So I am female because I like to do a lot of different things?
Are you saying that animals are bad examples because they can't be understood?

Also, someone earlier in this thread mentioned brother/sister relationships being different from sister/sister and brother/brother relationships (I can't find the post now, or I'd quote it), but I wanted to add that unless one of them is married or there are outside people present, there is no difference, at least none that I can see. I have no brothers, but I have 4 sisters, and I can tell you that we all interact differently to each other, and I think that age makes a bigger difference then gender in such a relationship, as does personality. I see my freind's interactions with their siblings as a reinforcement of this.


----------



## Michael K. Eidson

Dark Squiggle said:


> Also, someone earlier in this thread mentioned brother/sister relationships being different from sister/sister and brother/brother relationships (I can't find the post now, or I'd quote it), but I wanted to add that unless one of them is married or there are outside people present, there is no difference, at least none that I can see. I have no brothers, but I have 4 sisters, and I can tell you that we all interact differently to each other, and I think that age makes a bigger difference then gender in such a relationship, as does personality. I see my freind's interactions with their siblings as a reinforcement of this.

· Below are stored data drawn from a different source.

-- ==== Sys2Proof/Tests/Slice0.lean ====
section
/-! SUPPORT. The model's own tests: ill-formed terms are refused; words written out from the spec decode to the rows they stand
for; one step against the vectors of 95_test_vectors.md; and, for each statement with hypotheses, a state that meets them. -/

namespace Sys2Proof.Tests

open Sys2Proof Sys2Proof.Machine

/-! ### Helpers -/

/-- The next state an instruction answers. -/
def after (i : Instr) (s : State) : Option State :=
  match exec i s with
  | .next t => some t
  | .fault _ => none
  | .refused _ => none

/-- What an instruction hands back. -/
def rspOf (i : Instr) (s : State) : Option Rsp := (after i s).map (·.rsp)

/-- The state of the vectors of 2.9: `NOW` 50, the stage `st`, its read already taken. -/
def at50 (st : SeqState) : State := { State.reset with now := 50, st := st }

/-- The state before the tick that gives 2.9's completion: `NOW` 40, the read of the stage at the head, `ACC` as given. -/
def before (st : SeqState) (n : Nat) (v : Validator) (dl : Nat) (acc : Bytes) : State :=
  { State.reset with
    now := 40, st := st, acc := acc, q := [{ need := n, acc := [], v := v, deadline := dl, cid := .seq }], inq := [.tick] }

/-- The cancel that 2.9 describes, read off a state: tag, cause, stage, `CDL`, `ST`. -/
def cancelOf (s : State) : Tag × Status × SeqState × Nat × SeqState := (s.ftag, s.fcause, s.fstage, s.cdl, s.st)

/-- An entry of the raw port. -/
def rawEntry (n : Nat) (v : Validator) (dl : Nat) (k : BitVec 16) : Entry :=
  { need := n, acc := [], v := v, deadline := dl, cid := .raw k }

/-- The reply frame of 1.3. -/
def reply : Bytes := [0x00, 0x00, 0xFF, 0x02, 0xFE, 0xD5, 0x33, 0xF8, 0x00]

/-! ### WellFormed: an ill-formed term for each check -/

theorem test_wf_frameNormal_long : (Instr.frameNormal .toReader (List.replicate 256 0x00)).wf = false := by simp only [Instr.wf, List.length_replicate]; decide
theorem test_wf_frameExtended_short : (Instr.frameExtended .toReader (List.replicate 255 0x00)).wf = false := by simp only [Instr.wf, List.length_replicate]; decide
theorem test_wf_frameExtended_received_long : (Instr.frameExtended .toHost (List.replicate 266 0x00)).wf = false := by simp only [Instr.wf, List.length_replicate]; decide
theorem test_wf_rxHdrNormal_marker : (Instr.rxHdrNormal 0xFF 0xFF).wf = false := by decide
theorem test_wf_rxHdrBad_preamble : (Instr.rxHdrBad 0x00 0x00 0xFF 0x02 0xFE).wf = false := by decide
theorem test_wf_rxBody_long : (Instr.rxBody (List.replicate 266 0x00)).wf = false := by simp only [Instr.wf, List.length_replicate]; decide
theorem test_wf_enq_count : (Instr.enq 65536 .none 0 .seq).wf = false := by decide
theorem test_wf_sAck_length : (Instr.sAck .ok [0x00]).wf = false := by decide
theorem test_wf_sHdr_timeout_bytes : (Instr.sHdr .timeout [0x00]).wf = false := by decide
theorem test_wf_sExt_checkFailed : (Instr.sExt .checkFailed []).wf = false := by decide
theorem test_wf_sBody_long : (Instr.sBody .ok (List.replicate 266 0x00)).wf = false := by simp only [Instr.wf, List.length_replicate]; decide
theorem test_wf_sBody_checkFailed : (Instr.sBody .checkFailed []).wf = false := by decide
theorem test_wf_sTrl_length : (Instr.sTrl .ok [0xF8]).wf = false := by decide
theorem test_wf_cancelBegin_ok : (Instr.cancelBegin .ok .ok).wf = false := by decide
theorem test_wf_encn_long : (Instr.encn (List.replicate 256 0x00)).wf = false := by simp only [Instr.wf, List.length_replicate]; decide
theorem test_wf_dech_length : (Instr.dech [0x00, 0x00, 0xFF, 0x02]).wf = false := by decide
theorem test_wf_decx_length : (Instr.decx [0x00, 0x02]).wf = false := by decide
theorem test_wf_chkt_length : (Instr.chkt [] [0x00]).wf = false := by decide
theorem test_wf_accepts :
    (Instr.frameNormal .toHost [0xD5, 0x33]).wf = true ∧ (Instr.rxHdrNormal 0xFF 0x01).wf = true ∧
      (Instr.sHdr .ok [0x00, 0x00, 0xFF, 0x02, 0xFE]).wf = true ∧ (Instr.cancelBegin .timeout .timeout).wf = true := by decide

/-! ### Decode: words written out from 30_encoding.md -/

/-- R92, vector 1.3: the reply `D5 33`. -/
theorem test_decode_frameNormal_received : decode (.event (.rx reply)) = .ok (.frameNormal .toHost [0xD5, 0x33]) := by decide
/-- R92, vector 1.3: the command `D4 32 81 B7`. -/
theorem test_decode_frameNormal_sent :
    decode (.sent [0x00, 0x00, 0xFF, 0x04, 0xFC, 0xD4, 0x32, 0x81, 0xB7, 0xC2, 0x00]) =
      .ok (.frameNormal .toReader [0xD4, 0x32, 0x81, 0xB7]) := by decide
/-- R93, vector 2.6: the extended form with a short length. -/
theorem test_decode_frameExtended :
    decode (.event (.rx [0x00, 0x00, 0xFF, 0xFF, 0xFF, 0x00, 0x02, 0xFE, 0xD5, 0x33, 0xF8, 0x00])) =
      .ok (.frameExtended .toHost [0xD5, 0x33]) := by decide
/-- R94. -/
theorem test_decode_frameAck : decode (.event (.rx [0x00, 0x00, 0xFF, 0x00, 0xFF, 0x00])) = .ok .frameAck := by decide
/-- R95. -/
theorem test_decode_frameCancel : decode (.sent [0x00, 0x00, 0xFF, 0x00, 0xFF, 0x00]) = .ok .frameCancel := by decide
/-- R112: the block never sends the extended form for 255 bytes or fewer. -/
theorem test_decode_sent_not_canonical :
    decode (.sent [0x00, 0x00, 0xFF, 0xFF, 0xFF, 0x00, 0x00, 0x00, 0x00, 0x00]) = .rejected .notCanonical := by decide
/-- R101, R103. -/
theorem test_decode_rxAck : decode (.piece .wAck 0 [0x00, 0x00, 0xFF, 0x00, 0xFF, 0x00]) = .ok .rxAck := by decide
theorem test_decode_rxAck_other : decode (.piece .wAck 0 [0x00, 0x00, 0xFF, 0x00, 0xFF, 0x01]) = .rejected .notTheAck := by decide
/-- R102: the marker. -/
theorem test_decode_rxHdrExt : decode (.piece .wHdr 0 [0x00, 0x00, 0xFF, 0xFF, 0xFF]) = .ok .rxHdrExt := by decide
/-- R102: `FF 01` is a normal header. -/
theorem test_decode_rxHdrNormal : decode (.piece .wHdr 0 [0x00, 0x00, 0xFF, 0xFF, 0x01]) = .ok (.rxHdrNormal 0xFF 0x01) := by decide
/-- R103, vector 2.5. -/
theorem test_decode_rxHdrBad :
    decode (.piece .wHdr 0 [0x00, 0xFF, 0x02, 0xFE, 0xD5]) = .ok (.rxHdrBad 0x00 0xFF 0x02 0xFE 0xD5) := by decide
/-- R101: three bytes in `W_EXT`. -/
theorem test_decode_rxExt : decode (.piece .wExt 0 [0x01, 0x09, 0xF6]) = .ok (.rxExt 0x01 0x09 0xF6) := by decide
/-- R101: `RLEN` bytes in `W_BODY`. -/
theorem test_decode_rxBody : decode (.piece .wBody 2 [0xD5, 0x33]) = .ok (.rxBody [0xD5, 0x33]) := by decide
theorem test_decode_rxBody_length : decode (.piece .wBody 3 [0xD5, 0x33]) = .rejected .pieceLength := by decide
/-- R101, R99. -/
theorem test_decode_rxTrl : decode (.piece .wTrl 0 [0xF8, 0x00]) = .ok (.rxTrl 0xF8) := by decide
theorem test_decode_rxTrl_postamble : decode (.piece .wTrl 0 [0xF8, 0x01]) = .rejected .badPostamble := by decide
/-- R106: `cmd_op` 0 to 3 and F, each with its operands. -/
theorem test_decode_host :
    decode (.event (.host { HostCmd.bare 0x0 with value := 7 })) = .ok .nop ∧
      decode (.event (.host { HostCmd.bare 0x1 with cmd := [0xD4], vkind := 1, pattern := [0xD5, 0x33] })) =
        .ok (.exec [0xD4] (.exact [0xD5, 0x33])) ∧
      decode (.event (.host { HostCmd.bare 0x2 with count := 3, vkind := 2, pred := .user 5, value := 25 })) =
        .ok (.hostEnq 3 (.pred (.user 5)) 25) ∧
      decode (.event (.host { HostCmd.bare 0x3 with value := 30 })) = .ok (.cfgw 30) ∧
      decode (.event (.host (HostCmd.bare 0xF))) = .ok .reset := by decide
/-- R106, R107: validator kind 3 is reserved. -/
theorem test_decode_host_reserved_kind :
    decode (.event (.host { HostCmd.bare 0x1 with vkind := 3 })) = .ok (.exec [] .reserved) := by decide
/-- R107: `0x4` to `0xE`. -/
theorem test_decode_reserved :
    [0x4, 0x5, 0x6, 0x7, 0x8, 0x9, 0xA, 0xB, 0xC, 0xD, 0xE].map (fun c => decode (.event (.host (HostCmd.bare c)))) =
      [.ok .reserved4, .ok .reserved5, .ok .reserved6, .ok .reserved7, .ok .reserved8, .ok .reserved9, .ok .reservedA,
        .ok .reservedB, .ok .reservedC, .ok .reservedD, .ok .reservedE] := by decide
/-- R154, R200: a chunk that is no frame, and the tick. -/
theorem test_decode_events : decode (.event (.rx [0x00, 0xFF])) = .ok (.rxb [0x00, 0xFF]) ∧ decode (.event .tick) = .ok .tick := by
  decide
/-- R110, D30: the table's words, the first byte on the wire the most significant. -/
theorem test_decodeTableWord :
    decodeTableWord 48 0x0000FF00FF00 = some .frameAck ∧ decodeTableWord 40 0x0000FF02FE = some (.rxHdrNormal 0x02 0xFE) ∧
      decodeTableWord 16 0xF800 = some (.rxTrl 0xF8) ∧ decodeTableWord 8 0xF = some .reset ∧
      decodeTableWord 24 0x0000FF = some (.frameNormal .toHost []) := by decide
/-- Every code of an instruction decodes to it again: one of each kind of code. -/
theorem test_decode_encode :
    (encode (.frameNormal .toReader [0xFF])).map decode = some (.ok (.frameNormal .toReader [0xFF])) ∧
      (encode (.hostEnq 2 (.exact [0x05]) 9)).map decode = some (.ok (.hostEnq 2 (.exact [0x05]) 9)) ∧
      (encode (.rxExt 0x01 0x00 0xFF)).map decode = some (.ok (.rxExt 0x01 0x00 0xFF)) ∧
      (encode .svc).map decode = none := by decide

Growing up, I had three brothers and two sisters. Yes, each individual is unique, and the relationships between me and each of my siblings are different. Age can certainly make a difference in relationships. But there were commonalities in my brotherly relationships that weren't there in the relationships with my sisters, and vice versa. Regardless of age, the brothers were more apt to engage in wrestling of any type, whereas anyone would participate when we played tag or built snowmen. The girls had activities that didn't interest us boys. Shared experiences help shape relationships, and some experiences are more likely to be shared only between brothers, or only between sisters. Hence the differences I perceive between brother/brother, sister/sister, and brother/sister relationships.

[Edit: One of my sisters was something of a tomboy, having three older brothers, but that doesn't change anything I said above.]


----------



## Devor

Dark Squiggle said:


> So I am female because I like to do a lot of different things?
> Are you saying that animals are bad examples because they can't be understood?



So, my point here wasn't even about whether or not men and women are different in this way, but to give an example of some of the factors and considerations modern scientific approaches are looking at.


----------



## pmmg

Dark Squiggle said:


> I think this is an interesting, and genuine display of gender roles in a species that exhibits sexual dimorphism. It allows for differences and yet is very different and somewhat less rigid than the gender roles we have created. There is an enormous amount of social animals to take cues from - why not use them to shape male/female interaction?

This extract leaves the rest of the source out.